── Dataset records
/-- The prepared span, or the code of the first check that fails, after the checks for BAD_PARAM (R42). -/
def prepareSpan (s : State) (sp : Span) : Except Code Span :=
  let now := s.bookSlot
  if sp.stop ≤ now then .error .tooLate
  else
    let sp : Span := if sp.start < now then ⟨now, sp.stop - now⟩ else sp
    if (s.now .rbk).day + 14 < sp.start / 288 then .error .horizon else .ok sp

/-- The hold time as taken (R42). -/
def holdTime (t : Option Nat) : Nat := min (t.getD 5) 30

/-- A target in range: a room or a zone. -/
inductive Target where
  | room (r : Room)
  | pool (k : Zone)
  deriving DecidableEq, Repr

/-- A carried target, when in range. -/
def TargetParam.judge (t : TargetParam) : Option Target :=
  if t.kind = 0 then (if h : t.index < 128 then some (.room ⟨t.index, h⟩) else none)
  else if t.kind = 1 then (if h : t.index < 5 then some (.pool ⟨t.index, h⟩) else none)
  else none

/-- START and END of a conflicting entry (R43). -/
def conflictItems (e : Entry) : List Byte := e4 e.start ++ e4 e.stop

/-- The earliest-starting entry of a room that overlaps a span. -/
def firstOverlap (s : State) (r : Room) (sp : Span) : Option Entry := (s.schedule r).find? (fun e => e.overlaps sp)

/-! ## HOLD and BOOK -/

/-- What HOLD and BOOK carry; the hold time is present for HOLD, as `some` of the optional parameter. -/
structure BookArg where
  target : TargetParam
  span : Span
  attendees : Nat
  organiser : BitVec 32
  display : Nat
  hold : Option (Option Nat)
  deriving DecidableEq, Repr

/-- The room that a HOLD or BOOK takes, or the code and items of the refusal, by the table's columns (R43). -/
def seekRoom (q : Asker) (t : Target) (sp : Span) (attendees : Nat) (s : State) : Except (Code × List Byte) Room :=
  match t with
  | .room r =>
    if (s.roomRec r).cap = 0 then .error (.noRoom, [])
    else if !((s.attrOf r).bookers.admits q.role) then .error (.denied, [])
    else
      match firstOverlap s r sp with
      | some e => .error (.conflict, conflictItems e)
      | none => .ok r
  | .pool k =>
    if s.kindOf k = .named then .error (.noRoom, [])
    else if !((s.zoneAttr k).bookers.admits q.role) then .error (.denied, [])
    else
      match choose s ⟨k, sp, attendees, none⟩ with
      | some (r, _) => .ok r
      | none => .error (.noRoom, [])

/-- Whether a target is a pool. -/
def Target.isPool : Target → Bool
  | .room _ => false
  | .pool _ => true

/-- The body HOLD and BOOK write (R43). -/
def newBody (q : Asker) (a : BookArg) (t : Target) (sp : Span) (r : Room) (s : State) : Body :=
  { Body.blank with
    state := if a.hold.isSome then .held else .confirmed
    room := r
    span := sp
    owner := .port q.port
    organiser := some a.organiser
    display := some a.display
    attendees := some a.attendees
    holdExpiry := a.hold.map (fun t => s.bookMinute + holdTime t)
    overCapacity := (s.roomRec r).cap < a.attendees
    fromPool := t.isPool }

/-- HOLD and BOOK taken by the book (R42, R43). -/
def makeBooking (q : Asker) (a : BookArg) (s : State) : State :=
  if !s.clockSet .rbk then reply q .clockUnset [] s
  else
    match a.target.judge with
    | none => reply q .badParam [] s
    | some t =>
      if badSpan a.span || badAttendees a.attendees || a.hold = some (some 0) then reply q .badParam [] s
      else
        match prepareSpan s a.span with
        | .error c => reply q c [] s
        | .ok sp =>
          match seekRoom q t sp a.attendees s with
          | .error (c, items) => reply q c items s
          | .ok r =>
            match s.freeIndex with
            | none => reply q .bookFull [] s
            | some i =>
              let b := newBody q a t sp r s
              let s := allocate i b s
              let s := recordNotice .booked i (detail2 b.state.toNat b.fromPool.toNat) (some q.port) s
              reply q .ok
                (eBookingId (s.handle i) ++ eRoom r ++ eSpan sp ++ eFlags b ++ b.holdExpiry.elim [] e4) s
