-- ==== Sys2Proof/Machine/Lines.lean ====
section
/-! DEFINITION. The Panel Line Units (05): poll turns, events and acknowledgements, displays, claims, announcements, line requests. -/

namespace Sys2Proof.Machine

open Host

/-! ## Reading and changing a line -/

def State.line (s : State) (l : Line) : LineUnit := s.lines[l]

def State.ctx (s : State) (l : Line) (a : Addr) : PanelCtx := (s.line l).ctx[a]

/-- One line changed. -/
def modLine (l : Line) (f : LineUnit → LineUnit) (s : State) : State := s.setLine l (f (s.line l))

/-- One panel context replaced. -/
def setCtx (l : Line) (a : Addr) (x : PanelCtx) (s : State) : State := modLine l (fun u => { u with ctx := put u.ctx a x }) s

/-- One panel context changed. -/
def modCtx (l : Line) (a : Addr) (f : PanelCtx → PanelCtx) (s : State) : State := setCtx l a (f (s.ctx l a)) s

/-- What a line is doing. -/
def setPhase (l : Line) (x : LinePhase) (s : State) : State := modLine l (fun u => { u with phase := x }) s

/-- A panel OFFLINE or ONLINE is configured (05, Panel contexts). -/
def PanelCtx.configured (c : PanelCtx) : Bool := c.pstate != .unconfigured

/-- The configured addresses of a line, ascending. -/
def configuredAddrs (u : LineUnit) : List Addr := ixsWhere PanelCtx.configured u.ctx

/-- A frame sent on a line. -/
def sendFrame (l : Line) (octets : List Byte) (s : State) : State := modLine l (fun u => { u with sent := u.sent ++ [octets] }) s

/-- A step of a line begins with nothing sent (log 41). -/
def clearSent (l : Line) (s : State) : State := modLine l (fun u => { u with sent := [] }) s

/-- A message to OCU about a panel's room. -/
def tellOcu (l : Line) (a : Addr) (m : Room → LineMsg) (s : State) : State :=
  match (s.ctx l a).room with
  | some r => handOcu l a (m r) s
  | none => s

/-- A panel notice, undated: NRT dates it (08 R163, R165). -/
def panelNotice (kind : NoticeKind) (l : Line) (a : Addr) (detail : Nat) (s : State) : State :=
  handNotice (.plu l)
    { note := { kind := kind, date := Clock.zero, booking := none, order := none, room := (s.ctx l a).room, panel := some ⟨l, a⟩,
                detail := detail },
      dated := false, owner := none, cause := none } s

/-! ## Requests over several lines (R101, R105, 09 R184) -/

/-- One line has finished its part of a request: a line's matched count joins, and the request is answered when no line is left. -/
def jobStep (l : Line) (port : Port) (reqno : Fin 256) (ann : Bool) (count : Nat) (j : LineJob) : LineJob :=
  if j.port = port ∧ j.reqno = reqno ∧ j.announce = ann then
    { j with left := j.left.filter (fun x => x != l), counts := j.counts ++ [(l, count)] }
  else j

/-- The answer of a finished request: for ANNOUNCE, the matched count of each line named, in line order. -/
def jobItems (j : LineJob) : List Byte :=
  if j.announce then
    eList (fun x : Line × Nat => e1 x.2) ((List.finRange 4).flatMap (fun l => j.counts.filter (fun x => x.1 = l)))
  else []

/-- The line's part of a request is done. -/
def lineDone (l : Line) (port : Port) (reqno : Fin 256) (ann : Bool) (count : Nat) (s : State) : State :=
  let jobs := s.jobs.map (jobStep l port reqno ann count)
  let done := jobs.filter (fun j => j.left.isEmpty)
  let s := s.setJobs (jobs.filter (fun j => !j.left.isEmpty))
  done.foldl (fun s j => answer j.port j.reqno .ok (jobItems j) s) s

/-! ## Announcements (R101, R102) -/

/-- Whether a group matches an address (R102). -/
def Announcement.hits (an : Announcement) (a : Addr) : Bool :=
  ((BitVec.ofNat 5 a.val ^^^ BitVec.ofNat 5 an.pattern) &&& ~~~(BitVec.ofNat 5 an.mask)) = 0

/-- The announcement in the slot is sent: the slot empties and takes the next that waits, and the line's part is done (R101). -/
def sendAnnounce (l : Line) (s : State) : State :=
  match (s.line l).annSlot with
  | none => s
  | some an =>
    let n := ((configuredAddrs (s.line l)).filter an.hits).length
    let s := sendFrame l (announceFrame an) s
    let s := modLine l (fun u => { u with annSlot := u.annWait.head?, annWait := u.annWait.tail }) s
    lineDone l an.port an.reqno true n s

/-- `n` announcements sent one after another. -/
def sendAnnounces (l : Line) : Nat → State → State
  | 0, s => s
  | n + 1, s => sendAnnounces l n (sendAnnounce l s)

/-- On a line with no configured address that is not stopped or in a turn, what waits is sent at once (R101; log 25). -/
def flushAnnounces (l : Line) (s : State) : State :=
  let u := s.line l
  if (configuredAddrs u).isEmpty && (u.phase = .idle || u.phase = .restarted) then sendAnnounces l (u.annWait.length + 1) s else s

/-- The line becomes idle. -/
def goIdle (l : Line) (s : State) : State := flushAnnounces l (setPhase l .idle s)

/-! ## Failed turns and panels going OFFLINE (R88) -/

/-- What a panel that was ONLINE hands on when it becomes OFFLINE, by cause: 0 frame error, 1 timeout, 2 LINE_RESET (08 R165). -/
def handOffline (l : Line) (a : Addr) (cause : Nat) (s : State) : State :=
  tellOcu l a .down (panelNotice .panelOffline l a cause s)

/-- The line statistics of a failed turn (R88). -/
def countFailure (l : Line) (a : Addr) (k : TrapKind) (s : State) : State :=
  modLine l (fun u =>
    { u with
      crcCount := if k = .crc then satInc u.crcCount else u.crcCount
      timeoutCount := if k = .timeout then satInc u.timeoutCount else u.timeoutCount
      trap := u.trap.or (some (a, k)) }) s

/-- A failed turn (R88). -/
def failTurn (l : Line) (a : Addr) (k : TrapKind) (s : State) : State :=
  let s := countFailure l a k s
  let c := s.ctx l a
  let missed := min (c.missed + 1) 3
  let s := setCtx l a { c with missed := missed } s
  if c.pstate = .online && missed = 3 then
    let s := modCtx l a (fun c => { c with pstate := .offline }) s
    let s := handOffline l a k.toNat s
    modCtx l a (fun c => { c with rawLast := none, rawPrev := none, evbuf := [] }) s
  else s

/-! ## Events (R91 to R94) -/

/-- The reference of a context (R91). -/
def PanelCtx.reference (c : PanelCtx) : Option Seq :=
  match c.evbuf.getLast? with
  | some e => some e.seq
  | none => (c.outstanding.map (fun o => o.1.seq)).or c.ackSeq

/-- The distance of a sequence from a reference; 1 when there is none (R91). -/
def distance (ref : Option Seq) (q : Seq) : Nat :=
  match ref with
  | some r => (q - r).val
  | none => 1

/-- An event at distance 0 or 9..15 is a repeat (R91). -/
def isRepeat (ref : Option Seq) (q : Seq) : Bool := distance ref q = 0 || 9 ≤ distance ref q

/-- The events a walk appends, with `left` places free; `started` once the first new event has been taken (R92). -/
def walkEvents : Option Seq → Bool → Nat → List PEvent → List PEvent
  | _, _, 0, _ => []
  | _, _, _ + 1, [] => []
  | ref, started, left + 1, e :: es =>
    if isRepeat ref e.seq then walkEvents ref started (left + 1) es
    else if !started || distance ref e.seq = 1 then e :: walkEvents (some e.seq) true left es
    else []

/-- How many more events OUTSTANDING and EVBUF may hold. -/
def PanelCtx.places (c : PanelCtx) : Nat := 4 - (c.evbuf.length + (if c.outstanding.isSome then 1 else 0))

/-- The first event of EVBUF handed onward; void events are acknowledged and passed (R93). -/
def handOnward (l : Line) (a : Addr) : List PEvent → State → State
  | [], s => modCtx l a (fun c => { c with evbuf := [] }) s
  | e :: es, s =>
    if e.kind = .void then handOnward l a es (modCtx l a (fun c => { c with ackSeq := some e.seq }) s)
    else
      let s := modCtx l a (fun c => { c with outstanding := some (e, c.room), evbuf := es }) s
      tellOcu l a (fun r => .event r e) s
────
→ **Brief**: Copy, please, every line from the start of the entries down to the line that holds "taken (R42). -/", with both of those lines included and no others.

→ **Response**:
/-- The prepared span, or the code of the first check that fails, after the checks for BAD_PARAM (R42). -/
def prepareSpan (s : State) (sp : Span) : Except Code Span :=
  let now := s.bookSlot
  if sp.stop ≤ now then .error .tooLate
  else
    let sp : Span := if sp.start < now then ⟨now, sp.stop - now⟩ else sp
    if (s.now .rbk).day + 14 < sp.start / 288 then .error .horizon else .ok sp

/-- The hold time as taken (R42). -/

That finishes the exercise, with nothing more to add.